Karnataka’s kinship web, with nothing lost in translation

Vasudeva’s Family is the translation of Vaidehi’s Kannada novel Aspruhyaru which means ‘untouchables’. A literal translation of the original title would invoke the title of Mulkraj Anand’s novel Untouchable. Also, as Susheela Punitha, the translator observes, ‘Vaidehi’s novel is a different take on the problem, implicating intra-caste hierarchies as much as inter-caste politics based on touch and untouch. To the question, ‘who is untouchable?’ the book replies, ‘everyone!’ A significant feature of Vaidehi’s novel is that it shows how every woman, irrespective of her caste hierarchy, is treated as an untouchable during different phases of her life. A menstruous woman is considered to be impure. Untouchable, though she may belong to upper caste and class. Thus the difference between the two titles Untouchable (Anand) and Untouchables (Vaidehi) is not just numerical. Vaidehi’s novel has broadened the very concept of untouchability. The protagonist of this novel is Vasudevaraya. He tries to live the ideal ‘Vasudhaiva Kutumbam’(the earth is one family) in his home.
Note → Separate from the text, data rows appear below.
/-- R86, R87: the shape of an entry, or none where the entry is not accepted. -/
def shapeOf (w : BitVec 32) : Option Shape :=
  let bias := (w.extractLsb' 24 8).toInt
  let ew := bits w 20 4
  let mw := bits w 16 4
  let sp := bits w 14 2
  let sc := bits w 10 2
  if bits w 0 10 ≠ 0 ∨ sp = 3 ∨ 2 ≤ sc then none
  else if bit w 13 then
    if ew ≠ 0 ∨ bias ≠ 0 ∨ sp ≠ 0 ∨ sc ≠ 0 ∨ (mw ≠ 7 ∧ mw ≠ 3) then none
    else some { int := true, signed := bit w 12, mx := false, fmt := ⟨0, 0, 0, 0⟩, width := mw + 1,
                group := if mw = 7 then 8 else 16 }
  else match fpShape ew mw with
    | none => none
    | some (b, g) =>
      if !bit w 12 ∨ (sc = 1 ∧ 16 ≤ b) then none
      else some { int := false, signed := true, mx := sc == 1, fmt := ⟨ew, mw, bias, sp⟩, width := b, group := g }

/-- R88: the table at reset and at job start. -/
def fmtTable : List (BitVec 32) :=
  [0x7F871000, 0x0F5A1000, 0x1F691000, 0x7F8A1000, 0x07435000, 0x0F521000, 0x03345000, 0x03329000,
   0x01239000, 0x01219000, 0x00073000, 0x00033000, 0x07435400, 0x0F521400, 0x01219400, 0x03329400]

def Slot.fmtEntry (t : Slot) (e : Nat) : BitVec 32 := sget t.fmt (fmtTable.getD e 0) e

/-! ## What a nest reaches (R250 to R254, R257) -/

/-- R254: the number of K levels, and D. -/
def nestR (m : MRegs) : Nat := ((upTo 0 6).filter (lvlK m)).length
def nestD (m : MRegs) : Nat := ((upTo 0 6).filter (lvlK m)).foldl (fun d j => d * lvlCount m j) 1

/-- The number of retirement points of a nest. -/
def nestPoints (m : MRegs) : Nat := ((upTo 0 6).filter (!lvlK m ·)).foldl (fun d j => d * lvlCount m j) 1

/-- R252: bytes of an A group, and the groups per slot, for elements of width `b` in groups of `g`. -/
def groupBytes (b g : Nat) : Nat := 8 * g * b
def groupsPerSlot (size : Nat) : Nat := 32768 / size

/-- R251: the start position of ASLOT or BSLOT. -/
def startPos (v : Word) (per : Nat) : Nat := bits v 0 4 * per + bits v 4 7

/-- The least and the greatest value of an affine position. -/
def affineSpan (p0 : Int) (cnt : Nat → Nat) (inc : Nat → Int) : Int × Int :=
  (upTo 0 6).foldl (fun s j =>
    let d := ((cnt j : Int) - 1) * inc j
    (s.1 + min 0 d, s.2 + max 0 d)) (p0, p0)

/-- R253: the byte of operand memory where the scales of a position start; `per` is 64 for A and 128 for B. -/
def scaleAt (base : Word) (p : Nat) (g per : Nat) : Nat := bits base 0 19 + p * g / 32 * per

/-- One operand of a nest: its shape, the bytes of a group, the groups per slot, where its positions start and step, and
where its scales lie. -/
structure Operand where
  shape : Shape
  size  : Nat
  per   : Nat
  p0    : Nat
  goff  : Nat
  inc   : Nat → Int
  sbase : Word
  srow  : Nat

/-- The operands of a nest whose formats are accepted, with the group size Gx. -/
def nestOperands (m : MRegs) (a b : Shape) : Nat × Operand × Operand :=
  let g := min a.group b.group
  let sa := groupBytes a.width g
  let sb := 2 * groupBytes b.width g
  (g, { shape := a, size := sa, per := groupsPerSlot sa, p0 := startPos (mreg m 0x30) (groupsPerSlot sa),
        goff := bits (mreg m 0x30) 4 7, inc := lvlA m, sbase := mreg m 0x3C, srow := 64 },
   { shape := b, size := sb, per := groupsPerSlot sb, p0 := startPos (mreg m 0x31) (groupsPerSlot sb),
     goff := bits (mreg m 0x31) 4 7, inc := lvlB m, sbase := mreg m 0x3D, srow := 128 })

/-- R257: whether every position and scale of an operand lies in slots 0 to 15. -/
def Operand.spanOk (o : Operand) (m : MRegs) (g : Nat) : Bool :=
  let (lo, hi) := affineSpan o.p0 (lvlCount m) o.inc
  decide (0 ≤ lo) && decide (hi < 16 * o.per) &&
    (!o.shape.mx || decide (scaleAt o.sbase hi.toNat g o.srow + o.srow ≤ 16 * 32768))

/-- R257: the slots that an operand's positions and scales touch. -/
def Operand.slots (o : Operand) (m : MRegs) (g : Nat) : List Nat :=
  let (lo, hi) := affineSpan o.p0 (lvlCount m) o.inc
  let span (a b : Nat) : List Nat := upTo a (b - a + 1)
  span (lo.toNat / o.per) (hi.toNat / o.per) ++
    (if o.shape.mx then
      span (scaleAt o.sbase lo.toNat g o.srow / 32768) ((scaleAt o.sbase hi.toNat g o.srow + o.srow - 1) / 32768)
     else [])

/-! ## Tile types that issue checks test (R262) -/

def ctypeOf (m : MRegs) : TType := if bit (mreg m 0x35) 0 then .int32 else .fp32

/-- R260: the fields of RETFLAGS. -/
def retDest (m : MRegs) : Nat := bits (mreg m 0x39) 0 2
def retCvt (m : MRegs) : Nat := bits (mreg m 0x39) 2 2
def cvtType (c : Nat) : TType := if c = 1 then .bf16 else .fp16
Vaidehi is one of the finest writers in Kannada. A Sahitya Akademi Award winner, she has been conferred with the prestigious Attimabbe Award by the government of Karnataka. She has won the Katha Award as well. Girish Kasaravalli’s famous film Gulabi Talkies is based on a story by Vaidehi. She has authored six collections of short stories, three of poems and four of prose. Her work Jathre (the temple fair) has been published by OUP. Asprushyaru is her only novel. It was first published in a Kannada weekly in 1982.
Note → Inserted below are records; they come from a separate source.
-- ==== Sys2Proof/Machine/Queues.lean ====
section
/-!
DEFINITION. User queues (chapter 01): records (R17, R18, R38 to R40), notifies (R31, R32, R36), mapping (R33 to R35), fetching
(R19 to R21), the packets (R23 to R28, R390, R391) and packet errors (R29, R30, R532).
-/

namespace Sys2Proof.Machine

/-! ## MSI-X (R538) -/

/-- R538: a message is sent, or becomes pending where its vector is masked. -/
def sendMsix (s : State) (vec : Nat) : State :=
  let v := sget s.msix {} vec
  if v.masked then { s with msix := sput s.msix vec { v with pending := true } } else { s with outbox := s.outbox ++ [.msix vec] }

/-! ## Queues and their records (R17, R18) -/

def State.queue (s : State) (q : Nat) : Queue := sget s.queues {} q
def State.setQ (s : State) (q : Nat) (v : Queue) : State := { s with queues := sput s.queues q v }

/-- The command processors' master for the records (R37), and for a queue's packets (R26). -/
def recordReq : Req := engineReq 2 0
def packetReq (u : Queue) : Req := engineReq 2 u.ctx

def recordAddr (s : State) (q : Nat) : Word := s.qregs.qtbase + BitVec.ofNat 64 (128 * q)

/-- R18: a write of the record; one that faults is dropped and nothing tells of it (log 125). -/
def writeRecord (s : State) (q off : Nat) (bs : List Byte) : State := storeLater s recordReq (recordAddr s q + BitVec.ofNat 64 off) bs

/-- Byte 14 of the record. -/
def Queue.flags (u : Queue) : Nat := b2n u.pending + 2 * b2n u.enabled + 4 * b2n u.errSet

def mirrorFlags (s : State) (q : Nat) : State := writeRecord s q 14 (natBytes 1 (s.queue q).flags)
def mirrorNext (s : State) (q : Nat) : State := writeRecord s q 16 (natBytes 8 (s.queue q).next)
def mirrorRetired (s : State) (q : Nat) : State := writeRecord s q 24 (natBytes 8 (s.queue q).retired)

/-- R40: whether a record lets its queue be enabled. -/
def recordOk (r : List Byte) : Bool :=
  let base := recNat r 0 8
  let n := recNat r 8 1
  decide (4 ≤ n) && decide (n ≤ 16) && decide (base < 2 ^ 60) && base % (128 * 2 ^ n) == 0 &&
    recNat r 9 1 / 4 == 0 && recNat r 10 2 / 4096 == 0 && recNat r 12 2 / 2048 % 16 == 0 &&
    recNat r 14 1 / 8 == 0 && recNat r 15 1 == 0 && decide (recNat r 24 8 ≤ recNat r 16 8)

/-- R38: the queue of a record; its first mapping wakes its fetcher. -/
def queueOf (r : List Byte) (lastMap : Nat) : Queue :=
  { enabled := true, ring := BitVec.ofNat 64 (recNat r 0 8), log2 := recNat r 8 1, prio := recNat r 9 1 % 4, ctx := recNat r 10 2 % 4096
    errvec := if recNat r 12 2 / 2 ^ 15 = 1 then some (recNat r 12 2 % 2048) else none
    next := recNat r 16 8, retired := recNat r 24 8, from_ := (recNat r 16 8, recNat r 24 8), awake := true, lastMap := lastMap }

/-! ## Unmapping (R34) -/

def Packet.type (p : Packet) : Nat := recNat p.bytes 1 1

/-- R34: what an unmap keeps: a started packet, but not a WAIT that has not completed. -/
def Packet.kept (p : Packet) : Bool := p.started && !(p.type == 7 && !p.done)

/-- R34: the queue leaves its hardware slot; fetching stops, NEXT is set back to the first abandoned packet. A fault of
reading the entry at NEXT that is still waiting for earlier packets is met again when the entry is. -/
def Queue.unmap (u : Queue) (pending : Bool) : Queue :=
  let keep := u.packets.takeWhile (·.kept)
  let next := match u.packets.drop keep.length with | p :: _ => p.idx | [] => u.next
  { u with slot := none, packets := keep, next := next, pending := u.pending || pending, awake := false, invalid := none
           error := u.error.filter (!·.entry) }

def unmapQueue (s : State) (q : Nat) (pending : Bool) : State :=
  let s1 := s.setQ q ((s.queue q).unmap pending)
  mirrorFlags (mirrorNext s1 q) q

/-! ## Retiring and errors (R25, R29, R30) -/

/-- R25: the leading packets that have completed; one that failed counts only once its error has been written (`settleError`). -/
def dropDone : Nat → List Packet → Nat × List Packet
  | n, p :: ps => if p.done ∧ !p.failed then dropDone (n + 1) ps else (n, p :: ps)
  | n, [] => (n, [])

/-- R25: RETIRED advances over the leading packets that have completed. -/
def retire (s : State) (q : Nat) : State :=
  let u := s.queue q
  let (n, ps) := dropDone u.retired u.packets
  if n = u.retired then s
  else
    mirrorRetired (s.setQ q { u with retired := n, packets := ps }) q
Her writings are rooted in the cultural milieu of Kundapur in Coastal Karnataka. Her narratives are characterised by a judicious mix of urban and local speech varieties. But her stories, including Asprushyaru are steeped in local culture, linguistic patterns and gestures. The stories create a micro universe and the tales cannot be separated from these. Vaidehi’s characters have no existence without the unique speech patterns and gestures. This, indeed, is the major challenge for any translator. Susheela Punitha has been quite successful in recreating the ambience of the original in English. She has also been able to maintain the tempo and the flow of the original text. The syntactical patterns of English and Kannada are so different and any mechanical and literal translation would have killed the beauty and flow of the Kannada narrative. But the translator has negotiated with the original in a creative way and has come out with its English version keeping intact the spirit of Vadehi’s novel. She has also provided a list of kinship terms and a glossary which is useful for non-Kannada readers.

Vaidehi’s novel is a colourful and complex tapestry made out of two main plots and many sub-plots. At a macro level, the novel probes into the intricacies of caste (here, Brahmin-Koraga) relationships. At a micro level, it explores the tensions between man-woman relationships. Both are characterised by power equations.

However the novelist does not portray them as static, never changeable human condition. There are conservatives, statusquoists, moderates, moderns, reformists and even revolutionaries in the tiny world created in this novel.